Clinical Characteristics
In this condition, the clinical features are common to the other 2 types of Gaucher's disease. The age of onset is variable. Hepatosplenomegaly usually precedes neurological abnormality and may be present since birth. Neurological signs develop between six and fifteen years of age and sometimes as late as early adulthood. Neurological abnormalities include ataxia, spastic paraplegia, grand mal and/or complex partial seizures, supranuclear ophthalmoplegia and dementia. Supranuclear gaze palsy and ocular motor apraxia are characteristics of type III Gaucher's disease. This condition has bone lesions similar to type I. Also occur hypersplenism and seizures. The clinical symptoms are complex but some symptoms and signs are very outstanding such as frequent action myoclonus (polimyoclonus) or tonic clonic seizures and gait abnormalities. The supranuclear palsy of horizontal gaze is present in most cases and is of great diagnostic importance. Generalized extrapyramidal rigidity, trismus and facial grimacing may be observed. Progressive mental deterioration is almost invariable. Gaucher's cells in bone marrow, splenomegaly and increased serum acid phosphatase activity are always present.

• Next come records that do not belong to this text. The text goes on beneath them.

-- ==== Sys2Proof/Machine/Dispatch.lean ====
section
/-! DEFINITION. The dispatch of commands: one arm per command, each the call of its meaning. -/
namespace Sys2Proof.Machine
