-- ==== Sys2Proof/Certificates/Slice0/Obligations.lean ====
section
/-! DEFINITION. The statements for the provers. -/
section
open Sys2Proof Sys2Proof.Machine

/-! ## The machine as a whole -/

/-- The commands that may change the Weighbridge: its own rows, the broadcast of fabric time, the arrival and loss of 50 V,
and a write of the demand register (Table 17.1). -/
def Sys2Proof.touchesWeighbridge : Instr → Bool
  | .wbStart | .wbEnergySample _ _ | .wbReportFrame _ | .wbPeriodicSeal | .wbDemand | .wbTimeJump _ => true
  | .getInfo | .getRecord _ _ | .getRange | .wbPllLockLoss | .wbPllRelock => true
  | .ftBroadcast | .input50vApplied | .input50vLoss | .inputShutdown => true
  | .registerWrite _ a _ _ => a / 8 * 8 == HDF_WB_DEMAND
  | _ => false

/-- The commands of the Weighbridge that touch nothing else. -/
def Sys2Proof.weighbridgeOnly : Instr → Bool
  | .wbStart | .wbEnergySample _ _ | .wbPeriodicSeal | .wbDemand | .wbTimeJump _ => true
  | .getInfo | .getRecord _ _ | .getRange | .wbPllLockLoss | .wbPllRelock => true
  | _ => false

/-- The commands that the tray, the trip comparators and the Weighbridge's own sources send: they act although the dies are
off. -/
def Sys2Proof.actsWithDiesOff : Instr → Bool
  | .pwrGoodRise _ | .pwrGoodFall | .input50vApplied | .input50vLoss | .inputShutdown | .refclkPresent => true
  | .railTrip _ | .thermalTrip => true
  | .wbStart | .wbEnergySample _ _ | .wbReportFrame _ | .wbPeriodicSeal | .wbDemand | .wbTimeJump _ => true
  | .getInfo | .getRecord _ _ | .getRange | .wbPllLockLoss | .wbPllRelock => true
  | _ => false

/-- A step with a command at the front of the queue is that command's effect on the state with the queue's rest. -/
def Obligations.StepRunsFront : Prop :=
  ∀ (c : Instr) (rest : List Instr) (s : State),
    Machine.step { s with pending := c :: rest } = exec c { s with pending := rest }

/-- The state right after reset is sound, its dies run, and its queue is empty. -/
def Obligations.ResetIsSound : Prop := Sound State.reset ∧ State.reset.die.live = true ∧ State.reset.pending = []

/-- Every step keeps a sound state sound: the memory keeps its canonical form, the Weighbridge's books balance, and its
ring is what a verifier accepts, whatever command comes. -/
def Obligations.StepKeepsSound : Prop :=
  ∀ s t : State, Sound s → Machine.step s = .next t → Sound t

/-- Every command answers a next state with the queue as it was, in every state and with any operands. -/
def Obligations.EveryCommandCompletes : Prop :=
  ∀ (c : Instr) (s : State), ∃ t, exec c s = .next t ∧ t.pending = s.pending

/-- The Weighbridge is reached through the interfaces of Table 17.1 alone: no other command changes any of its state, and
its own commands change nothing else and answer from its own state alone. -/
def Obligations.WeighbridgeIsolated : Prop :=
  (∀ (c : Instr) (s t : State), touchesWeighbridge c = false → exec c s = .next t → t.wb = s.wb) ∧
  (∀ (c : Instr) (s t : State), weighbridgeOnly c = true → exec c s = .next t → t.die = s.die ∧ t.mem = s.mem) ∧
  (∀ (c : Instr) (s s' t t' : State), weighbridgeOnly c = true → s.wb = s'.wb →
    exec c s = .next t → exec c s' = .next t' → t.wb = t'.wb)

/-- On an empty queue a module that runs counts one nanosecond of fabric time, and one that is off does nothing (log
entry 90; the model's choice). Before the tray has brought the module up, no command changes anything but the tray's
own, the Weighbridge's, and the Weighbridge sees no broadcast (R6). -/
def Obligations.IdleAndOffModules : Prop :=
  (∀ s : State, s.pending = [] → Memory.wf s.mem = true →
     (s.die.live = true → s.die.loopback = [] →
       Machine.step s = .next { s with die.ft := s.die.ft + 1 }) ∧
     (s.die.live = false → Machine.step s = .next s)) ∧
  (∀ (c : Instr) (s : State), s.die.live = false → s.die.managed = false → Memory.wf s.mem = true →
     actsWithDiesOff c = false → exec c s = .next s)

/-! ## The Weighbridge (chapter 17) -/

/-- Measuring starts with a START record when the PLL first locks, stops with REF_GAP when lock is lost, and resumes in the
still-open record; a sample adds voltage times current over 2 µs to the energy of the open record and to the cumulative
register alike, in whole mJ, and carries the remainder; a sample below 40 V stops the Weighbridge, as the input has fallen
there (R602 to R604, R611). -/
def Obligations.WeighbridgeMeasures : Prop :=
  (∀ s : State,
     (s.wb.powered = true → s.wb.run = false → s.wb.openRec = none →
       exec .wbStart s = .next { s with
         wb.run := true, wb.openRec := some (openRecord true s.wb.ft), wb.nextPeriodic := nextBoundary s.wb.ft }) ∧
     (∀ r, s.wb.run = true → s.wb.openRec = some r →
       exec .wbPllLockLoss s = .next { s with wb.run := false, wb.openRec := some { r with refGap := true } }) ∧
     (∀ r, s.wb.powered = true → s.wb.run = false → s.wb.openRec = some r →
       exec .wbPllRelock s = .next { s with wb.run := true }) ∧
     (∀ mv ma, s.wb.run = false → exec (.wbEnergySample mv ma) s = .next s) ∧
     (∀ mv ma, s.wb.run = true → mv < 40000 → exec (.wbEnergySample mv ma) s = .next { s with wb := wbPowerDown s.wb }) ∧
     (s.wb.run = false → exec .wbPeriodicSeal s = .next s) ∧ (s.wb.openRec = none → exec .wbDemand s = .next s)) ∧
  (∀ (s : State) (mv ma : Nat) (r : OpenRecord), s.wb.run = true → 40000 ≤ mv → s.wb.openRec = some r →
     ∃ t r' mj, exec (.wbEnergySample mv ma) s = .next t ∧ t.wb.openRec = some r' ∧
       mj * 1000000000 + t.wb.remainder = s.wb.remainder + 2 * (mv * ma) ∧ t.wb.remainder < 1000000000 ∧
       r'.energy = r.energy + mj ∧ t.wb.energyTotal = (s.wb.energyTotal + mj) % 2 ^ 64 ∧
       t.wb.ring = s.wb.ring ∧ t.wb.nvSeq = s.wb.nvSeq ∧ t.wb.nvEnergy = s.wb.nvEnergy ∧ t.die = s.die ∧ t.mem = s.mem)

/-- A 100 ms average outside 500 W to 4,000 W sets RANGE in the open record; no command clears it there; and the record
seals with it (R605). -/
def Obligations.RangeFlagRule : Prop :=
  (∀ (s : State) (mv ma : Nat) (r : OpenRecord), s.wb.run = true → 40000 ≤ mv → s.wb.openRec = some r →
    s.wb.windowCount + 1 = windowSamples →
    (s.wb.windowSum + mv * ma < 500 * 1000000 * windowSamples ∨
      4000 * 1000000 * windowSamples < s.wb.windowSum + mv * ma) →
    ∃ t r', exec (.wbEnergySample mv ma) s = .next t ∧ t.wb.openRec = some r' ∧ r'.range = true) ∧
  (∀ (c : Instr) (s t : State) (r r' : OpenRecord), s.wb.openRec = some r → r.range = true → exec c s = .next t →
    t.wb.openRec = some r' → t.wb.nvSeq = s.wb.nvSeq → r'.range = true) ∧
  (∀ (c : Instr) (s t : State) (r : OpenRecord), s.wb.openRec = some r → r.range = true → exec c s = .next t →
    t.wb.nvSeq = s.wb.nvSeq + 1 → ∃ q, t.wb.ring.getLast? = some q ∧ (byteAt q.bytes 7).testBit 2 = true)

/-- A copy of a report frame is discarded and counted when its CRC fails, or when its session is the last one's and its
number at or below the last; every other copy is taken into the open record (R607). -/
def Obligations.ReportCopyRule : Prop :=
  ∀ (s : State) (f : Bytes), s.wb.powered = true →
    (frameOk f = false → ∃ t, exec (.wbReportFrame f) s = .next t ∧
      t.wb = { s.wb with crcErrCnt := satNat s.wb.crcErrCnt 1 }) ∧
    (∀ rseq, frameOk f = true → s.wb.lastFrame = some (numAt f 26 2, rseq) → numAt f 0 8 ≤ rseq →
      ∃ t, exec (.wbReportFrame f) s = .next t ∧ t.wb = { s.wb with dupCnt := satNat s.wb.dupCnt 1 }) ∧
    (∀ r, frameOk f = true → s.wb.openRec = some r →
      (∀ rseq, s.wb.lastFrame = some (numAt f 26 2, rseq) → rseq < numAt f 0 8) →
      ∃ t r', exec (.wbReportFrame f) s = .next t ∧ t.wb.openRec = some r' ∧
        t.wb.lastFrame = some (numAt f 26 2, numAt f 0 8) ∧ r'.reports = r.reports + 1 ∧
        t.wb.crcErrCnt = s.wb.crcErrCnt ∧ t.wb.dupCnt = s.wb.dupCnt ∧
        r'.tenants = (frameEntries f (numAt f 24 2)).foldl (fun ts e => addTenant e.1 e.2.1 e.2.2 ts) r.tenants)

/-- A taken frame of another session begins a new sequence whatever its number: it is counted, DIE_RESTART is set, the
session's earlier reports count as missed, and the next frames are judged against it (R608). -/
def Obligations.ReportSessionRule : Prop :=
  ∀ (s : State) (f : Bytes) (session rseq : Nat) (r : OpenRecord), s.wb.powered = true → frameOk f = true →
    s.wb.lastFrame = some (session, rseq) → session ≠ numAt f 26 2 → s.wb.openRec = some r →
    ∃ t r', exec (.wbReportFrame f) s = .next t ∧ t.wb.openRec = some r' ∧
      t.wb.sessionCnt = satNat s.wb.sessionCnt 1 ∧ r'.dieRestart = true ∧
      r'.missed = r.missed + (numAt f 0 8 - 1) ∧ t.wb.gapCnt = satNat s.wb.gapCnt (numAt f 0 8 - 1) ∧
      (r'.reportGap = true ↔ r.reportGap = true ∨ 1 < numAt f 0 8) ∧
      (∀ (g : Bytes) (v : State), frameOk g = true → numAt g 26 2 = numAt f 26 2 →
        exec (.wbReportFrame g) t = .next v →
        (numAt g 0 8 ≤ numAt f 0 8 → v.wb.dupCnt = satNat t.wb.dupCnt 1 ∧ v.wb.openRec = some r') ∧
        (numAt f 0 8 < numAt g 0 8 → v.wb.gapCnt = satNat t.wb.gapCnt (numAt g 0 8 - numAt f 0 8 - 1)))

Typical bone lesions as in Type I Gaucher appear after several years. The progression and severity of the disease is variable. Treatment has been tried with enzyme replacement, organ transplantation and bone marrow transplant (the last one with apparent good result).
Precipitants
no
Provocation Tests
no
Diagnostic Procedures
EB-W, EB-F. Gaucher's cells in bone marrow, splenomegaly and increased serum acid phosphatase activity are always present.